The trial court instructed the jury with CALCRIM No. 375. It read, in part, "The People presented evidence that the defendant threatened to shoot co-workers at PG&E. [¶] . . . [¶] If you decide that the defendant committed the acts, you may, but are not required to, consider that evidence for the limited purpose of deciding whether or not: [¶] The defendant acted with the intent to kill in this case; or [¶] The defendant's alleged actions were the result of mistake or accident; or [¶] The defendant was a nonviolent person. [¶] In evaluating this evidence, consider the similarity or lack of similarity between the uncharged acts and the charged offenses. [¶] Do not consider this evidence for any other purpose."

Defense counsel did not contemporaneously object when the prosecutor asked Hanes questions about a hit list during cross-examination. Counsel also failed to object on the record to the testimony of witnesses Marsh and Youngreen. A verdict cannot be set aside nor a judgment reversed for erroneous admission of evidence, if the record contains no timely objection. (§ 353.) Appellate courts generally will not review challenges to the admissibility of evidence absent an objection on the ground urged on appeal. (People v. Fuiava (2012) 53 Cal.4th 622, 670.) Hanes's claim was forfeited by the failure to object. (People v. Doolin (2009) 45 Cal.4th 390, 434.) We shall address the issue however, because Hanes claims that the error has constitutional due process proportions. (People v. Blanco (1992) 10 Cal.App.4th 1167, 1171-1173.)

Evidence of a person's character or trait cannot be used to prove conduct on a specified occasion. (§ 1101, subd. (a).) Evidence that a person committed a crime or other act may be introduced when relevant to prove "some fact," such as motive, opportunity, intent, preparation, plan, knowledge, identity, lack of mistake or accident. (§ 1101, subd. (b).) Before the jury hears the evidence, the court must ascertain that it "'tends logically, naturally and by reasonable inference' to prove the issue upon which it is offered[.]" (People v. Schader (1969) 71 Cal.2d 761, 775.)

Here, a conditional threat was made in 2004-2008 to shoot supervisors who treated Hanes unfairly—but only if Hanes had a terminal illness or faced a long prison term. A threat to shoot colleagues does not prove, by reasonable inference, Hanes's motive or intent to stab Beddow while drunk and enraged. "In order to be admissible to prove intent, the uncharged misconduct must be sufficiently similar to the charged offense to support the inference that the defendant probably acted with the same intent in each instance. [Citations.]" (People v. Lindberg (2008) 45 Cal.4th 1, 23.) Nor do the threats prove opportunity, preparation, plan, knowledge, identity, lack of mistake or accident. (§ 1101, subd. (b).)

The Attorney General urges us to "look beyond the requirements of section 1101" and instead focus on section 1103, subdivision (b). Under that statute, if "a defendant offers evidence to establish that the victim was a violent person, thereby inviting the jury to infer that the victim acted violently during the events in question, then the prosecution is permitted to introduce evidence demonstrating that (1) the victim is not a violent person and (2) the defendant was a violent person, from which the jury might infer it was the defendant who acted violently." (People v. Fuiava, supra, 53 Cal.4th at p. 696; compare People v.
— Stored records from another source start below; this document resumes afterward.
/-! ### Who may use a slot (R269 to R271) -/

/-- Owner of the entry in force on a line port; none where it is shared (R271). -/
def slotOwner (s : State) (m : Nat) : Option Nat :=
  match s.gateNow (64 + m) with
  | some (e :: _, _) => if e.owner == 0xFF then none else some e.owner
  | _ => none

/-- A partition may use the slot that starts now (R271). -/
def mayUse (s : State) (m p : Nat) : Bool :=
  match s.slotOwner m with
  | some q => p == q
  | none => !(((s.conf.partOf p).map PartRec.isolated).getD false)

/-- The entry in force opens the class (R265, R271). -/
def slotOpens (s : State) (m c : Nat) : Bool :=
  match s.gateNow (64 + m) with
  | some (e :: _, _) => e.mask.testBit c
  | _ => true

/-- The class is open, and the slot ends before its gate closes; a run also ends where the next entry has another owner (R270). -/
def slotFits (s : State) (m c : Nat) : Bool :=
  match s.gateNow (64 + m) with
  | none => true
  | some (t, spent) =>
    match t with
    | [] => true
    | e :: _ =>
      let ok := fun (x : GateEntry) => x.mask.testBit c && x.owner == e.owner
      e.mask.testBit c && (match runLeft ok t spent with
        | none => true
        | some n => decide (50 * 2 ^ 28 ≤ n))

/-! ### Records due (R312, R313) -/

/-- The line port that carries a context's records: the one that R253 picks toward its peer (R313). -/
def ackLine (s : State) (c : Ctx) : Nat := (pickFlow c.part c.key.stream (s.lineCands c.part c.site)).getD c.rxLine

/-- Contexts with a record due on a line port whose partition may use the slot, in the order in which it became due. -/
def dueOn (s : State) (m : Nat) : List Ctx :=
  if (s.line m).tx.key.isNone then []
  else sortBy (fun a b => decide (a.recordDue.getD 0 < b.recordDue.getD 0) || (a.recordDue == b.recordDue && decide (a.part ≤ b.part)))
    (s.ctxs.filter (fun c => c.state == .open && c.recordDue.isSome && s.ackLine c == m && s.mayUse m c.part))

/-- A record built from a context at the start of its slot on a line port (R306, R313, R320). -/
def ackRecord (s : State) (m : Nat) (c : Ctx) : Octets :=
  let free := s.freeShare c.part (4 + lineDie c.rxLine) 0
  let delay := min (rneDiv (((s.line m).slotAt : Int) - c.lastArrival) 2).toNat 0xFFFFFFFF
  beBytes 4 (c.key.stream + (if c.key.accepted then 0 else 2 ^ 31)) ++ beBytes 2 c.incarnation ++ zeros 2 ++
    beBytes 4 c.cumulative ++ beBytes 4 (min (2 ^ 30) (256 + free)) ++ beBytes 4 delay ++ zeros 4 ++ ackBitmap c

/-- The records of contexts are sent: nothing of them is due any more, and the window they told is advertised (R312,
R319, R320). -/
def recordsSent (s : State) (cs : List Ctx) : State :=
  cs.foldl (fun s c =>
    let free := s.freeShare c.part (4 + lineDie c.rxLine) 0
    s.updCtx c.key (fun x => { x with
      recordDue := none, arrivals := 0, firstArrival := none, advertised := min (2 ^ 30) (256 + free) })) s

/-- An acknowledgement block over the segment header given, under the port's line key (R306). -/
def ackBlock (s : State) (m : Nat) (hdr : Octets) (cs : List Ctx) : Octets × State :=
  match (s.line m).tx.key with
  | none => ([], s)
  | some k =>
    let counter := k.a * 2 ^ 32 + (s.line m).tx.used
    let head := [BitVec.ofNat 8 cs.length, BitVec.ofNat 8 (k.a % 256)] ++ zeros 2 ++ beBytes 4 k.nonce ++ beBytes 8 counter ++
      cs.flatMap (s.ackRecord m)
    (head ++ (gcmSeal k.key (k.salt ++ beBytes 8 counter) (hdr ++ head) []).2, (s.useLineKey m).recordsSent cs)

/-- Octets of a block of n records; none for no record (R306). -/
def ackLength (n : Nat) : Nat := if n == 0 then 0 else 32 + 56 * n

/-! ### The choice of a slot (R265, R266, R272, R309, R310) -/

/-- Pieces of the items at the head of a queue that travel on context `k`, with the item of each: `sent` octets of the first
have gone, and `room` octets are left (R309). -/
def packPieces (s : State) (k : CtxKey) : List Nat → Nat → Nat → List (Nat × Piece)
  | [], _, _ => []
  | id :: r, sent, room =>
    match s.item id with
    | none => []
    | some i =>
      if loadKey i.load != some k || room < 9 then []
      else
        let body := loadOctets i.load
        let n := min (body.length - sent) (room - 8)
        let kind := match i.load with
          | .stream kind _ _ _ => kind
          | _ => 0
        let p : Piece := { kind := kind, first := sent == 0, last := sent + n == body.length, itemLength := body.length,
                           octets := i.buf.elim (slice sent n body) (fun b => s.readBuf b sent n), buf := i.buf }
        (id, p) :: (if p.last then packPieces s k r 0 (room - 8 - n) else [])

/-- The pieces of the next DATA segment of a context from its queue on a line port, beside a block of `a` octets (R309). -/
def nextPieces (s : State) (m : Nat) (c : Ctx) (a : Nat) : List (Nat × Piece) :=
  let q := (s.queueOf (64 + m) c.cls c.part).entries
  let sent := match c.sending with
    | some (id, n) => if q.head? == some id then n else 0
    | none => 0
  s.packPieces c.key q sent (9662 - a)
Myers (2007) 148 Cal.App.4th 546, 552-553 [evidence that the victim acted violently once, at the time of the charged offense, does not open the door to character evidence about the defendant's violent nature when he claims self-defense].)
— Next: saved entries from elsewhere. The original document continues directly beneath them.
/-- RESTORE_DONE (R410): what a restore waited for has arrived. -/
def execRestoreDone (p : PartId) (s : State) : Host.Outcome State Fault Refusal := .next (s.restoreStep p)

/-- BULK_MESSAGE_DONE (R331, R335, R336). -/
def execBulkMessageDone (id : Nat) (s : State) : Host.Outcome State Fault Refusal := .next (s.endBulk id)

/-- Partitions that an ADMIT names: one, or every HELD_BACK one (R409). -/
def admitTargets (s : State) (target : Nat) : List Nat :=
  if target == 0xFF then (List.range 64).filter (fun p => (s.part p).mirror == .heldBack) else [target]

/-- ADMIT with op restore (R409, R410). -/
def execAdmitRestore (target : Nat) (s : State) : Host.Outcome State Fault Refusal :=
  let ts := admitTargets s target
  if !(target == 0xFF || (1 ≤ target && target < 64)) then .next (s.reject 0x0D0C .badDescriptor)
  else if !(ts.all (fun p => (s.part p).mirror == .heldBack)) then .next (s.reject 0x0D0C .notPermitted)
  else .next ((ts.foldl (fun s p => ((s.dropJob p).setMirror p .restoring).startRestore p) s).reply 0x0D0C .ok [])

/-- ADMIT with op discard (R408, R409). -/
def execAdmitDiscard (target : Nat) (s : State) : Host.Outcome State Fault Refusal :=
  let ts := admitTargets s target
  if !(target == 0xFF || (1 ≤ target && target < 64)) then .next (s.reject 0x0D0C .badDescriptor)
  else if !(ts.all (fun p => (s.part p).mirror == .heldBack)) then .next (s.reject 0x0D0C .notPermitted)
  else .next ((ts.foldl (fun s p => ((s.dropJob p).allDirty p).setMirror p .mirrored) s).reply 0x0D0C .ok [])

end Sys2Proof.Machine
end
"In a criminal action, evidence of the defendant's character for violence or trait of character for violence (in the form of an opinion, evidence of reputation, or evidence of specific instances of conduct) is not made inadmissible by Section 1101 if the evidence is offered by the prosecution to prove conduct of the defendant in conformity with the character or trait of character and is offered after evidence that the victim had a character for violence or a trait of character tending to show violence has been adduced by the defendant" to prove that the victim acted in conformity with her character for violence. (§ 1103, subd. (b).)

Hanes contends that the hit list evidence was inadmissible under section 1103, subdivision (b), "because the defense did not introduce evidence of past violent character on the part of Beddow." Evidence that Beddow was violent in the past came from Hanes, who testified that (1) Beddow threatened half a dozen times to "cut [his] balls off," but he never took the threat literally, and (2) "she's hit me before" on one occasion, but did not hurt him.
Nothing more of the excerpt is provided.